A security flaw with WordPress has been exploited by hackers to turn over 162,000 legitimate websites into tools to carry out widespread distributed denial of service (DDoS) attacks.
The criminal botnet was discovered by security firm Sucuri when a popular website run by one client went offline because of a DDoS attack - a method used by cyber-criminals to send vast amounts of data requests to a website's servers that cause the site to crash.
When the attack was investigated by analysts at the firm they were surprised to discover that the requests were originating from other WordPress sites.
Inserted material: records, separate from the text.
-- ==== Sys2Proof/Machine/Core.lean ====
section
/-! DEFINITION. The host's interface: the state, the reasons to stop, one step, the state after reset. -/

/-- The block as the host runs it. -/
def Sys2Proof.core : Host.Core :=
  { State := Sys2Proof.Machine.State, Fault := Sys2Proof.Machine.Fault, Refusal := Sys2Proof.Machine.Refusal,
    step := Sys2Proof.Machine.step, reset := Sys2Proof.Machine.State.reset }
end

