/-- R269, R270, R273, R278: the observer's commands and timers: the two pulses of a polarity test and its decision, the convergence time,
a reseed of both estimators, the counters of the checks cleared.
R283, R290, R301: targets enter the generator, the latest write winning, a fraction with the turns before it; a value that is no
number and any write during homing is discarded with TGT_REJ. -/
def Obligations.ObserverAndTargetsAct : Prop :=
  (∀ (n : Ch) (s : State), s.chOn n = true →
      ((s.ch n).obs.inj.pol = 1 →
        ∃ t, exec (.polarityPulseEnd n) s = .next t ∧ OnlyChan n [] s t ∧
          (t.ch n).obs.inj = { (s.ch n).obs.inj with
            pol := 2, polT := s.now, hPlus := f32Div (s.ch n).obs.inj.sum (f32OfNat (s.ch n).obs.inj.num), sum := 0#32, num := 0 }) ∧
      (∀ q, (s.ch n).obs.inj.pol = 2 → q = polQ (s.ch n).obs.inj.hPlus (f32Div (s.ch n).obs.inj.sum (f32OfNat (s.ch n).obs.inj.num)) →
        (f32Le (f32OfRat (s.run R.OBS_POL_MIN n.val) 100) q = true →
          ∃ t, exec (.polarityPulseEnd n) s = .next t ∧ t.rd R.OBS_STATUS_POL_KNOWN n.val = 1 ∧ t.rd R.OBS_IRQ_POL_DONE n.val = 1 ∧
            t.rd R.OBS_STATUS_POL_FLIPPED n.val = 0 ∧ (t.ch n).obs.inj.pol = 0 ∧ (t.ch n).obs.inj.flip = false ∧
            OnlyChan n [R.OBS_STATUS_POL_KNOWN.at n.val, R.OBS_IRQ_POL_DONE.at n.val, R.OBS_STATUS_POL_FLIPPED.at n.val] s t) ∧
        (f32Le (f32OfRat (s.run R.OBS_POL_MIN n.val) 100) q = false → f32Le q (f32Opp (f32OfRat (s.run R.OBS_POL_MIN n.val) 100)) = true →
          ∃ t, exec (.polarityPulseEnd n) s = .next t ∧ t.rd R.OBS_STATUS_POL_KNOWN n.val = 1 ∧ t.rd R.OBS_IRQ_POL_DONE n.val = 1 ∧
            t.rd R.OBS_STATUS_POL_FLIPPED n.val = 1 ∧ (t.ch n).obs.inj.pol = 0 ∧ (t.ch n).obs.inj.flip = true ∧
            OnlyChan n [R.OBS_STATUS_POL_KNOWN.at n.val, R.OBS_IRQ_POL_DONE.at n.val, R.OBS_STATUS_POL_FLIPPED.at n.val] s t) ∧
        (f32Le (f32OfRat (s.run R.OBS_POL_MIN n.val) 100) q = false → f32Le q (f32Opp (f32OfRat (s.run R.OBS_POL_MIN n.val) 100)) = false →
          (s.ch n).obs.inj.tries + 1 < s.run R.OBS_POL_TRIES n.val →
          ∃ t, exec (.polarityPulseEnd n) s = .next t ∧ (t.ch n).obs.inj.pol = 1 ∧
            (t.ch n).obs.inj.tries = (s.ch n).obs.inj.tries + 1 ∧ OnlyChan n [] s t)) ∧
      ((s.ch n).obs.obs.st ≠ 3 → (s.ch n).obs.obs.tmr ≠ none → (s.ch n).obs.obs.out = false →
        ∃ t, exec (.obsConvTimeout n false) s = .next t ∧ t.rd R.OBS_STATUS_TIMED_OUT n.val = 1 ∧ (t.ch n).obs.obs.out = true ∧
          (s.estNamed n false = false → OnlyChan n [R.OBS_STATUS_OBS_STATE.at n.val, R.OBS_STATUS_HFI_STATE.at n.val,
            R.OBS_STATUS_TIMED_OUT.at n.val] s t)) ∧
      ((s.ch n).obs.hfi.st = 3 ∨ (s.ch n).obs.hfi.tmr = none ∨ (s.ch n).obs.hfi.out = true → exec (.obsConvTimeout n true) s = .next s) ∧
      ((s.ch n).obs.obs.st ≠ 3 → (s.ch n).obs.hfi.st ≠ 3 →
        ∃ t, exec (.obsReseed n) s = .next t ∧ t.rd R.OBS_IRQ_SAPLING n.val = 1 ∧ (t.ch n).obs.obs = (s.ch n).obs.obs.restart s.now ∧
          (t.ch n).obs.hfi = (s.ch n).obs.hfi.restart s.now ∧ (t.ch n).obs.inj.pol = 0 ∧ (t.ch n).obs.inj.flip = false ∧
          OnlyChan n [R.OBS_IRQ_SAPLING.at n.val, R.OBS_STATUS_OBS_STATE.at n.val, R.OBS_STATUS_HFI_STATE.at n.val,
            R.OBS_STATUS_TIMED_OUT.at n.val] s t) ∧
      (∃ t, exec (.obsPcClr n) s = .next t ∧ t.rd R.OBS_PCNT_A_C n.val = 0 ∧ t.rd R.OBS_PCNT_B_C n.val = 0 ∧
        ∀ k, k < 6 → t.pc n k = 0)) ∧
  (∀ (n : Ch) (s : State), s.chOn n = true →
      (∀ v, s.rd R.SPT_STATUS_HOMING n.val = 0 → f32IsFinite v = true →
        ∃ t, exec (.tgtWrite n v) s = .next t ∧ t.rdw R.SPT_TGT n.val = v ∧ OnlyRegs [R.SPT_TGT.at n.val] s t) ∧
      (∀ v, s.rd R.SPT_STATUS_HOMING n.val ≠ 0 ∨ f32IsFinite v = false →
        ∃ t, exec (.tgtWrite n v) s = .next t ∧ t.rd R.SPT_IRQ_TGT_REJ n.val = 1 ∧ OnlyRegs [R.SPT_IRQ_TGT_REJ.at n.val] s t) ∧
      (∀ v, s.rd R.SPT_STATUS_HOMING n.val = 0 →
        ∃ t, exec (.ptgtFracWrite n v) s = .next t ∧ t.rd R.SPT_PTGT_FRAC n.val = v.toNat ∧
          t.ch n = { s.ch n with spt.ptgt := posOf (s.rd R.SPT_PTGT_TURNS n.val) v.toNat } ∧ OnlyChan n [R.SPT_PTGT_FRAC.at n.val] s t) ∧
      (∀ v, s.rd R.SPT_STATUS_HOMING n.val ≠ 0 →
        ∃ t, exec (.ptgtFracWrite n v) s = .next t ∧ t.rd R.SPT_IRQ_TGT_REJ n.val = 1 ∧ OnlyRegs [R.SPT_IRQ_TGT_REJ.at n.val] s t) ∧
      (∃ t, exec (.posAck n) s = .next t ∧ t.rd R.SPT_STATUS_POS_VALID n.val = 1 ∧ OnlyRegs [R.SPT_STATUS_POS_VALID.at n.val] s t))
In just a few hours, more than 162,000 different and legitimate WordPress sites attempted to attack the affected site before Sucuri decided to block the requests.
"Can you see how powerful it can be?" said Sucuri CTO Daniel Cid. "One attacker can use thousands of popular and clean WordPress sites to perform their DDOS attack, while being hidden in the shadows."
Cid claimed that WordPress was aware of the problem but did not plan to fix it as any changes would cause important plugins to be blocked.
"This is a well-known issue within WordPress and the core team is aware of it. It's not something that will be patched though," Cid said.
"In many cases this same issue is categorised as a feature, one that many plugins use, so in there lies the dilemma."
Cid has advised WordPress users on how best to avoid the DDoS attacks in a blogpost.